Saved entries
========
-- ==== Sys2Proof/Tests/Slice0.lean ====
section
/-! SUPPORT. Tests: every check of WellFormed refuses an ill-formed command; bytes written out by hand from Chapter 11; single
commands against results worked out from the rules. -/

namespace Sys2Proof.Tests

set_option Elab.async false

open Sys2Proof.Machine

/-! ### WellFormed: the check refuses, for every numbering of 0-5 and the body length of 1-1 -/

theorem test_wf_body_of_duplicate : Instr.wf (.duplicateStation 0 1 (List.replicate 25 0)) = false := by decide
theorem test_wf_body_of_frame : Instr.wf (.frameDiscard ⟨8, 0, 1, List.replicate 25 0⟩) = false := by decide
theorem test_wf_tag_segment : Instr.wf (.tagRead 17 5) = false := by decide
theorem test_wf_clear_segment : Instr.wf (.occupancyClear 0) = false := by decide
theorem test_wf_rise_dock : Instr.wf (.atDockRise 13) = false := by decide
theorem test_wf_fall_dock : Instr.wf (.atDockFall 0) = false := by decide
theorem test_wf_answer_vehicle : Instr.wf (.passAnswerTimeout 64) = false := by decide
theorem test_wf_repeat_vehicle : Instr.wf (.passOfferRepeat 0) = false := by decide
theorem test_wf_unconfirmed_vehicle : Instr.wf (.passUnconfirmed 64) = false := by decide
theorem test_wf_retry_vehicle : Instr.wf (.unloadRetry 0) = false := by decide
theorem test_wf_detector_lane : Instr.wf (.laneDetectorChange 9 1 true) = false := by decide
theorem test_wf_detector_position : Instr.wf (.laneDetectorChange 1 5 true) = false := by decide
theorem test_wf_disagree_lane : Instr.wf (.laneDisagreeTimeout 0 1) = false := by decide
theorem test_wf_travel_lane : Instr.wf (.travelComplete (some (.lane 1 5))) = false := by decide
theorem test_wf_travel_dock : Instr.wf (.travelComplete (some (.dock 13))) = false := by decide
theorem test_wf_pick_arm : Instr.wf (.pickComplete (some (.arm 5 .a))) = false := by decide
theorem test_wf_set_vehicle : Instr.wf (.setComplete (some (.vehicle 9))) = false := by decide
theorem test_wf_window_call : Instr.wf (.offerWindowEnd 0) = false := by decide
theorem test_wf_take_call : Instr.wf (.takeAnswerTimeout 256) = false := by decide
theorem test_wf_reissue_call : Instr.wf (.reissueTime 0) = false := by decide

/-- Reelstands 0 and 5 are no reelstands of any zone. -/
theorem test_wf_reelstands :
    ∀ i ∈ ([.armOpenChange 5 .a true, .encoderPulse 0, .missingIndexPoint 5, .speedGateEnd 0,
        .revolutionIndex 5 .b, .rollPresentChange 0 .a true, .armDisagreeTimeout 5 .a, .standbyReadyChange 0 true,
        .speedMatchedChange 5 true, .matchTimeout 0, .pasteDone 5, .pasteTimeout 0,
        .knifeFallback 5, .knifeDone 0, .knifeTimeout 5, .webBreak 0,
        .webBreakClear 5] : List Instr), i.wf = false := by
  decide

/-- A ZONE REPORT part carries at most 20 bytes of data (R192). -/
theorem test_wf_body : (Body.zoneReport 1 1 1 1 (List.replicate 21 0)).wf = false := by decide

/-- The ends of the numberings are well formed. -/
theorem test_wf_accepts :
    ∀ i ∈ ([.tagRead 16 63, .atDockRise 12, .unloadRetry 63, .laneDetectorChange 8 4 true, .travelComplete (some .carriage),
        .travelComplete none, .reissueTime 255, .encoderPulse 4, .frameDiscard ⟨8, 0, 1, List.replicate 24 0⟩] : List Instr),
      i.wf = true := by
  decide

/-! ### Bytes (Chapter 11) -/

/-- The CRC of the nine ASCII bytes 1 to 9 is 0x29B1 (R189). -/
theorem test_crc : crc16 [0x31, 0x32, 0x33, 0x34, 0x35, 0x36, 0x37, 0x38, 0x39] = 0x29B1#16 := by decide +kernel

/-- ROLL CALL of call 7, urgency ROUTINE, grade 3, width 1,600 mm and 2,000 m (Table 11-2-2). -/
theorem test_body_rollCall :
    decodeBody .rollCall [7, 2, 3, 0x06, 0x40, 0x00, 0x07, 0xD0] = some (.rollCall 7 2 3 1600 2000) := by decide

/-- ROLL ENTRY of serial 0x105 on lane 1 position 2, whose value byte is 16 times the lane plus the position
(Table 11-1-1). -/
theorem test_body_rollEntry :
    decodeBody .rollEntry [1, 0x12, 0, 0, 1, 5, 3, 0x06, 0x40, 80, 0, 0x13, 0x88] =
      some (.rollEntry ⟨1, 0x12⟩ 0x105 3 1600 80 5000) ∧ (⟨1, 0x12⟩ : PlaceCode).decode = some (.lane 1 2) := by decide

/-- PASS ACCEPT of vehicle 6 for segment 1. -/
theorem test_body_passAccept : decodeBody .passAccept [6, 1] = some (.passAccept 6 1) := by decide

/-! ### Single commands -/

/-- START, INERT at once and no report, by strap value (R11, R20). -/
theorem test_reset_straps :
    (after State.reset (.powerOnReset 4)).loader.station = .start ∧ (after State.reset (.powerOnReset 31)).loader.station = .inert := by
  decide +kernel

/-- Ten deciseconds after JOINING was entered ACTIVE is entered, not at nine (R15). -/
theorem test_joining :
    (after (timed joined 10) .joiningEnd).loader.station = .active ∧ (after (timed joined 9) .joiningEnd).loader.station = .joining := by
  decide +kernel

/-- A frame of report class needs 24 bit times of quiet (R2). -/
theorem test_transmit :
    let s := lined stocked fun l => { l with queue := [⟨0, .faultReport 0 0 3⟩] }
    (after s (.transmitStart 23 4)).zone.line.sending = none ∧ (after s (.transmitStart 24 4)).zone.line.sending.isSome = true ∧
      (after s (.transmitStart 24 5)).zone.line.sending = none := by decide +kernel

/-- A ROLL CALL gets the roll of least remaining length among those long enough (R61, R106). -/
theorem test_rollCall :
    (after stocked (.rollCall peer 7 2 3 1600 2000)).zone.line.queue.map (fun f => (f.dest, bodyKind f.body)) = [(8, .rollOffer)] := by
  decide +kernel

/-- A ROLL TAKE of an unreserved roll reserves it (R107). -/
theorem test_rollTake :
    ((after stocked (.rollTake peer 7 0x105 2 1)).zone.stock.rolls.get? 273).bind (·.reservation) = some ⟨8, 7, 1⟩ := by
  decide +kernel

/-- A tag on a FREE segment blocks it and is an intrusion (R31). -/
theorem test_intrusion :
    let t := after stocked (.tagRead 1 9)
    segState t.zone 1 = some .blocked ∧ (t.zone.faults.entries.get? 1).map (·.latest.code) = some .intrusion := by decide +kernel

/-- QUARANTINE SET without a slot number takes the lowest free one (R65). -/
theorem test_quarantine :
    ((after stocked (.quarantineSet terminal 0 0x500 0x5FF)).zone.stock.slots.get? 2).map (·.origin) = some .terminal := by
  decide +kernel

/-- An encoder pulse is 1 mm of the web counter, which wraps at 2^40 (R117). -/
theorem test_encoder_wraps :
    let s : State := { stocked with webs := [(1, ⟨0xFFFFFFFFFF#40, 0, 0, 0⟩)] }
    ((after s (.encoderPulse 1)).webs.get? 1).map (·.counter) = some 0 := by decide +kernel

/-- A gate of 150 pulses is 1,500 mm/s (R118). -/
theorem test_gate :
    let s : State := { stocked with webs := [(1, ⟨0, 150, 9, 0⟩)] }
    ((after s (.speedGateEnd 1)).webs.get? 1).map (·.speed) = some 1500 := by decide +kernel

/-- A break of a web in use puts a run in BREAK, and the running roll counts it (R168, R175). -/
theorem test_webBreak :
    let s : State := { stocked with spoilage := { stocked.spoilage with condition := .production } }
    let t := after s (.webBreak 1)
    t.spoilage.condition = .broken ∧ (t.zone.stock.rolls.get? 529).map (·.breaks) = some 1 := by decide +kernel

/-- A copy in IDLE counts as idle and nothing else (R170). -/
theorem test_idle_copy :
    (after stocked .folderCopyPulse).spoilage.idleCopies = 1 ∧ (after stocked .folderCopyPulse).spoilage.windowCopies = 0 := by
  decide +kernel

/-- RUN START opens the run and its first edition and enters MAKEREADY (R171). -/
theorem test_runStart :
    (after stocked (.runStart console 7 1)).spoilage.condition = .makeready ∧
      (after stocked (.runStart console 7 1)).spoilage.run.number = 7 := by decide +kernel

/-- The rate window of x = 0, y = 2 holds 4 copies (R174). -/
theorem test_window : (4 + demoImage.rateX) * 2 ^ demoImage.rateY / 4 = 4 := by decide

end Sys2Proof.Tests
end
========
(Activity) Using the records above, work out the number of lines that contain "Table" and write only that number.

(Result for this exercise) 2